Every music collection needs examples of unassailable mastery, recordings that capture technical perfection. This is one. The pianist Vladimir Horowitz (1903–1989) was perhaps the most technically accomplished of all the great pianists of the mid-twentieth century, a fastidious musician who made clarity his calling. Even when delivering great thundering outbursts—check out the climactic moments of Franz Liszt's Ballade No. 2 on this 1981 solo recording—his groupings of notes and clusters are distinct. If such moments in the pianistic repertoire are hailstorms, Horowitz makes sure we can pick out the part each pebble plays.

Born in Kiev, Horowitz debuted in 1922 and first performed at Carnegie Hall in 1928; of that occasion, the reviewer for The New York Times wrote, "It has been years since a pianist created such a furor with an audience in this city." After his 1965 "comeback" performance at Carnegie Hall, Horowitz got more finicky about his music making. He would perform recitals only at 4 P.M. on Sundays. He demanded his own piano, which according to legend had heavily lacquered hammers and supersensitive keys; to accommodate him, the instrument was lifted by crane out of the second story of his Manhattan townhouse.
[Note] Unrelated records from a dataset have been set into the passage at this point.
-- ==== Sys2Proof/Laws/Window.lean ====
section
/-! SUPPORT. The maintenance window: the area an address lies in, the byte at it, and the fields of the tables (R193). A
proof about the window cites these instead of unfolding the map. -/

namespace Sys2Proof.Machine

/-! ## Areas -/

/-- No two areas overlap: an address within an area lies in that area. -/
theorem areaOf_base (a : Area) (i : Nat) (h : i < a.size) : areaOf (a.base + i) = some a := by
  revert i
  cases a <;> decide +kernel

/-- The byte the window presents within an area, 255 after its last field. -/
theorem State.windowByte_area (s : State) (a : Area) (i : Nat) (h : i < a.size) :
    s.windowByte (a.base + i) = (s.areaBytes a).getD i 255 := by
  simp [State.windowByte, areaOf_base a i h]

/-- The bytes the window presents within an area. -/
theorem State.windowBytes_area (s : State) (a : Area) (i count : Nat) (h : i + count ≤ a.size) :
    s.windowBytes (a.base + i) count = (List.range count).map fun j => (s.areaBytes a).getD (i + j) 255 := by
  unfold State.windowBytes
  apply List.map_congr_left
  intro j hj
  have : j < count := List.mem_range.mp hj
  rw [Nat.add_assoc]
  exact s.windowByte_area a (i + j) (by omega)

/-- An address in no area reads 255. -/
theorem State.windowByte_outside (s : State) (address : Nat) (h : areaOf address = none) :
    s.windowByte address = 255 := by
  simp [State.windowByte, h]

/-! ## Fields -/

@[simp] theorem two_length (v : Nat) : (two v).length = 2 := rfl
@[simp] theorem three_length (v : Nat) : (three v).length = 3 := rfl
@[simp] theorem four_length (v : Nat) : (four v).length = 4 := rfl
@[simp] theorem blank_length (n : Nat) : (blank n).length = n := List.length_replicate

@[simp] theorem timeField_length (t : Option Nat) : (timeField t).length = 2 := by
  unfold timeField
  split
  · rfl
  · split <;> rfl

@[simp] theorem remaining_length (draw : Nat) (t : Timer) : (remaining draw t).length = 2 := by
  unfold remaining; split <;> rfl

@[simp] theorem remainingBits_length (draw : Nat) (t : Timer) : (remainingBits draw t).length = 2 := by
  unfold remainingBits; split <;> rfl

@[simp] theorem flagged_none : flagged none = [0, 255, 255] := rfl
@[simp] theorem flagged_some (v : BitVec 16) : flagged (some v) = [1, hiByte v, loByte v] := rfl

@[simp] theorem flagged_length (w : Option (BitVec 16)) : (flagged w).length = 3 := by
  cases w <;> rfl

@[simp] theorem duration_none (draw : Nat) : duration draw none = [0, 255, 255] := rfl

/-- A duration that fits two bytes is shown as its number of milliseconds. -/
theorem duration_some (draw ms : Nat) (h : ms < 65536) : duration draw (some ms) = 1 :: two ms := by
  simp [duration, h, two]

@[simp] theorem duration_length (draw : Nat) (d : Option Nat) : (duration draw d).length = 3 :=
  flagged_length _

@[simp] theorem noEdgeBytes_length (millis : Nat) (t : Timer) : (noEdgeBytes millis t).length = 2 := by
  unfold noEdgeBytes; split <;> rfl

@[simp] theorem summaryBytes_length (x : Option Summary) : (summaryBytes x).length = 10 := by
  unfold summaryBytes; split <;> rfl

/-- A presence entry fills the sixteen bytes the map gives it. -/
@[simp] theorem PresenceEntry.bytes_length (e : PresenceEntry) : e.bytes.length = 16 := by
  simp [PresenceEntry.bytes]

/-- A measurement record fills the sixteen bytes the map gives it. -/
@[simp] theorem Pmu.bytes_length (m : Pmu) (draw millis : Nat) : (m.bytes draw millis).length = 16 := by
  simp [Pmu.bytes]

/-- A quantity that is a whole number of the unit is shown as that number. -/
@[simp] theorem shown_whole (draw v per : Nat) (h : 0 < per) : shown draw (per * v) per = v := by
  simp [shown, Nat.mul_mod_right, Nat.mul_div_cancel_left v h]

/-- The byte after so many whole pieces of a list of pieces of one width. -/
theorem flatMap_getD {α : Type} (xs : List α) (f : α → List Byte) (w i j : Nat) (x : α)
    (hw : ∀ y ∈ xs, (f y).length = w) (hj : j < w) (hx : xs[i]? = some x) :
    (xs.flatMap f).getD (w * i + j) 255 = (f x).getD j 255 := by
  induction xs generalizing i with
  | nil => simp at hx
  | cons y ys ih =>
    have hy : (f y).length = w := hw y (by simp)
    cases i with
    | zero =>
      simp at hx
      subst hx
      simp [List.flatMap_cons, List.getD_eq_getElem?_getD, List.getElem?_append_left, hy, hj]
    | succ i =>
      have hr := ih i (fun z hz => hw z (by simp [hz])) (by simpa using hx)
      have hn : w * (i + 1) + j = w + (w * i + j) := by rw [Nat.mul_succ]; omega
      rw [List.getD_eq_getElem?_getD] at hr ⊢
      rw [List.flatMap_cons, List.getElem?_append_right (by omega), hy, hn, Nat.add_sub_cancel_left]
      exact hr

/-- A byte of an entry of a table whose entries have one width. -/
theorem tableField_getD (n w : Nat) (f : Fin n → List Byte) (i : Fin n) (j : Nat) (hw : ∀ k, (f k).length = w)
    (hj : j < w) : (tableField n f).getD (w * i.val + j) 255 = (f i).getD j 255 :=
  flatMap_getD _ f w i.val j i (fun k _ => hw k) hj (by simp)

/-- A table of entries of one width holds that many bytes of each. -/
theorem tableField_length (n w : Nat) (f : Fin n → List Byte) (hw : ∀ k, (f k).length = w) :
    (tableField n f).length = n * w := by
  simp [tableField, List.length_flatMap, hw, List.map_const']

end Sys2Proof.Machine
end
This recording, on that piano, is enthralling. It begins with Domenico Scarlatti's Six Sonatas, a series of melodic inventions Horowitz interprets gingerly, embellishing little. The Liszt, which is as dense as Wagner in spots, finds Horowitz maintaining several pulses at once, and shows that he could summon brute force when needed. Chopin's Ballade No. 4 is its inverse—rather than sounding all the notes of a chord simultaneously, Horowitz fans them out, in brisk, metrically perfect arpeggiations that expand the shape of Chopin's lines. Like so much great Horowitz, the enhancements are rarely intended as showstoppers—they're just unassuming inventions, made dazzling by his calm, low-key delivery.

Genre: Classical
Released: 1981, RCA
Key Tracks: Liszt: Ballade No. 2. Rachmaninoff: Prelude, Op. 23, No. 5.
Catalog Choice: Horowitz in Moscow; Favorite Chopin.
Next Stop: Chopin: Twenty-four Preludes, Arthur Rubinstein
After That: J.S. Bach: The Well-Tempered Clavier Book 1, Sviatoslav Richter.